-- ==== Sys2Proof/Laws/Arx.lean ====
section
/-! SUPPORT. How mixes compose, and what the fields of an assembled command word are. -/

namespace Sys2Proof.Machine

@[simp] theorem mixFrom_zero (i : Nat) (ab : Word × Word) : mixFrom i 0 ab = ab := rfl

theorem mixFrom_succ (i n : Nat) (ab : Word × Word) : mixFrom i (n + 1) ab = mixFrom (i + 1) n (arxRound ab i) := rfl

/-- `m + n` rounds from index `i` are `m` rounds and then `n` rounds from index `i + m`. -/
theorem mixFrom_add (m n : Nat) : ∀ (i : Nat) (ab : Word × Word),
    mixFrom i (m + n) ab = mixFrom (i + m) n (mixFrom i m ab) := by
  induction m with
  | zero => intro i ab; simp
  | succ m ih =>
    intro i ab
    rw [Nat.succ_add, mixFrom_succ, ih, mixFrom_succ, Nat.add_assoc, Nat.add_comm 1 m]

/-- Round indices a whole table apart rotate by the same amount (10_state.md R35). -/
theorem rotAmount_add_table (i p : Nat) : rotAmount (16 * p + i) = rotAmount i := by
  simp [rotAmount, Config.rotN]

/-- With a round per block of none, absorption is xor alone (41_hash_wrapper.md R121). -/
theorem absorbWords_of_no_rounds {v : Variant} (h : Config.blockRounds v = 0) (a b w0 w1 : Word) :
    absorbWords v a b w0 w1 = (a ^^^ w0, b ^^^ w1) := by simp [absorbWords, mix, h]

end Sys2Proof.Machine

namespace Sys2Proof

/-- Bit by bit, a command word is `OP`, then `ARG`, then zeros (30_encoding.md R71). -/
theorem commandWord_getLsbD (op arg : BitVec 8) (j : Nat) :
    (commandWord op arg).getLsbD j = if j < 8 then op.getLsbD j else arg.getLsbD (j - 8) := by
  have e : commandWord op arg = (0 : BitVec 48) ++ (arg ++ op) := rfl
  rw [e, BitVec.getLsbD_append, BitVec.getLsbD_append]
  split
  · simp
  · rename_i h
    rw [if_neg (by omega), arg.getLsbD_of_ge (j - 8) (by omega)]
    simp

@[simp] theorem opField_commandWord (op arg : BitVec 8) : opField (commandWord op arg) = op := by
  ext i hi
  simp [opField, commandWord_getLsbD, hi]

@[simp] theorem argField_commandWord (op arg : BitVec 8) : argField (commandWord op arg) = arg := by
  ext i hi
  simp [argField, commandWord_getLsbD, hi]

@[simp] theorem rsvField_commandWord (op arg : BitVec 8) : rsvField (commandWord op arg) = 0 := by
  ext i hi
  have h : arg.getLsbD (16 + i - 8) = false := arg.getLsbD_of_ge _ (by omega)
  have h' : ¬ 16 + i < 8 := by omega
  simp [rsvField, commandWord_getLsbD, h, h']

end Sys2Proof
end

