-- ==== Sys2Proof/Laws/State.lean ====
section
/-! SUPPORT. What each named update of `State` leaves in each field: one lemma per field per update. -/

namespace Sys2Proof.Machine

section Respond

variable (r : Response) (s : State)

@[simp] theorem respond_a : (respond r s).a = s.a := rfl
@[simp] theorem respond_b : (respond r s).b = s.b := rfl
@[simp] theorem respond_useSeed : (respond r s).useSeed = s.useSeed := rfl
@[simp] theorem respond_wrapper : (respond r s).wrapper = s.wrapper := rfl
@[simp] theorem respond_error : (respond r s).error = s.error := rfl
@[simp] theorem respond_seed : (respond r s).seed = s.seed := rfl
@[simp] theorem respond_len : (respond r s).len = s.len := rfl
@[simp] theorem respond_din0 : (respond r s).din0 = s.din0 := rfl
@[simp] theorem respond_din1 : (respond r s).din1 = s.din1 := rfl
@[simp] theorem respond_out0 : (respond r s).out0 = s.out0 := rfl
@[simp] theorem respond_out1 : (respond r s).out1 = s.out1 := rfl
@[simp] theorem respond_remain : (respond r s).remain = s.remain := rfl
@[simp] theorem respond_lenl : (respond r s).lenl = s.lenl := rfl
@[simp] theorem respond_pending : (respond r s).pending = s.pending := rfl
@[simp] theorem respond_inReset : (respond r s).inReset = s.inReset := rfl
@[simp] theorem respond_requests : (respond r s).requests = s.requests := rfl
@[simp] theorem respond_response : (respond r s).response = some r := rfl
@[simp] theorem respond_draws : (respond r s).draws = s.draws := rfl
@[simp] theorem respond_latencies : (respond r s).latencies = s.latencies := rfl

end Respond

section ClearError

variable (s : State)

@[simp] theorem clearError_a : (clearError s).a = s.a := rfl
@[simp] theorem clearError_b : (clearError s).b = s.b := rfl
@[simp] theorem clearError_useSeed : (clearError s).useSeed = s.useSeed := rfl
@[simp] theorem clearError_wrapper : (clearError s).wrapper = s.wrapper := rfl
@[simp] theorem clearError_error : (clearError s).error = none := rfl
@[simp] theorem clearError_seed : (clearError s).seed = s.seed := rfl
@[simp] theorem clearError_len : (clearError s).len = s.len := rfl
@[simp] theorem clearError_din0 : (clearError s).din0 = s.din0 := rfl
@[simp] theorem clearError_din1 : (clearError s).din1 = s.din1 := rfl
@[simp] theorem clearError_out0 : (clearError s).out0 = s.out0 := rfl
@[simp] theorem clearError_out1 : (clearError s).out1 = s.out1 := rfl
@[simp] theorem clearError_remain : (clearError s).remain = s.remain := rfl
@[simp] theorem clearError_lenl : (clearError s).lenl = s.lenl := rfl
@[simp] theorem clearError_pending : (clearError s).pending = s.pending := rfl
@[simp] theorem clearError_inReset : (clearError s).inReset = s.inReset := rfl
@[simp] theorem clearError_requests : (clearError s).requests = s.requests := rfl
@[simp] theorem clearError_response : (clearError s).response = s.response := rfl
@[simp] theorem clearError_draws : (clearError s).draws = s.draws := rfl
@[simp] theorem clearError_latencies : (clearError s).latencies = s.latencies := rfl

end ClearError

section Accept

variable (op : Operation) (s : State)

@[simp] theorem accept_a : (accept op s).a = s.a := rfl
@[simp] theorem accept_b : (accept op s).b = s.b := rfl
@[simp] theorem accept_useSeed : (accept op s).useSeed = s.useSeed := rfl
@[simp] theorem accept_wrapper : (accept op s).wrapper = s.wrapper := rfl
@[simp] theorem accept_error : (accept op s).error = s.error := rfl
@[simp] theorem accept_seed : (accept op s).seed = s.seed := rfl
@[simp] theorem accept_len : (accept op s).len = s.len := rfl
@[simp] theorem accept_din0 : (accept op s).din0 = s.din0 := rfl
@[simp] theorem accept_din1 : (accept op s).din1 = s.din1 := rfl
@[simp] theorem accept_out0 : (accept op s).out0 = s.out0 := rfl
@[simp] theorem accept_out1 : (accept op s).out1 = s.out1 := rfl
@[simp] theorem accept_remain : (accept op s).remain = s.remain := rfl
@[simp] theorem accept_lenl : (accept op s).lenl = s.lenl := rfl
@[simp] theorem accept_pending : (accept op s).pending = some ⟨op, nextLatency s⟩ := rfl
@[simp] theorem accept_inReset : (accept op s).inReset = s.inReset := rfl
@[simp] theorem accept_requests : (accept op s).requests = s.requests := rfl
@[simp] theorem accept_response : (accept op s).response = s.response := rfl
@[simp] theorem accept_draws : (accept op s).draws = s.draws + 1 := rfl
@[simp] theorem accept_latencies : (accept op s).latencies = s.latencies.tail := rfl

end Accept

section AssertReset

variable (s : State)

@[simp] theorem assertReset_a : (assertReset s).a = 0 := rfl
@[simp] theorem assertReset_b : (assertReset s).b = 0 := rfl
@[simp] theorem assertReset_useSeed : (assertReset s).useSeed = true := rfl
@[simp] theorem assertReset_wrapper : (assertReset s).wrapper = .idle := rfl
@[simp] theorem assertReset_error : (assertReset s).error = none := rfl
@[simp] theorem assertReset_seed : (assertReset s).seed = 0 := rfl
@[simp] theorem assertReset_len : (assertReset s).len = 0 := rfl
@[simp] theorem assertReset_din0 : (assertReset s).din0 = 0 := rfl
@[simp] theorem assertReset_din1 : (assertReset s).din1 = 0 := rfl
@[simp] theorem assertReset_out0 : (assertReset s).out0 = 0 := rfl
@[simp] theorem assertReset_out1 : (assertReset s).out1 = 0 := rfl
@[simp] theorem assertReset_remain : (assertReset s).remain = 0 := rfl
@[simp] theorem assertReset_lenl : (assertReset s).lenl = 0 := rfl
@[simp] theorem assertReset_pending : (assertReset s).pending = none := rfl
@[simp] theorem assertReset_inReset : (assertReset s).inReset = true := rfl
@[simp] theorem assertReset_requests : (assertReset s).requests = s.requests := rfl
@[simp] theorem assertReset_response : (assertReset s).response = none := rfl
@[simp] theorem assertReset_draws : (assertReset s).draws = s.draws := rfl
@[simp] theorem assertReset_latencies : (assertReset s).latencies = s.latencies := rfl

---+---

▶ _Required action_:
The lines you need are those holding the word "requests"; copy each of them from the material above.

▶ _Response area_:
@[simp] theorem respond_requests : (respond r s).requests = s.requests := rfl
@[simp] theorem clearError_requests : (clearError s).requests = s.requests := rfl
@[simp] theorem accept_requests : (accept op s).requests = s.requests := rfl
@[simp] theorem assertReset_requests : (assertReset s).requests = s.requests := rfl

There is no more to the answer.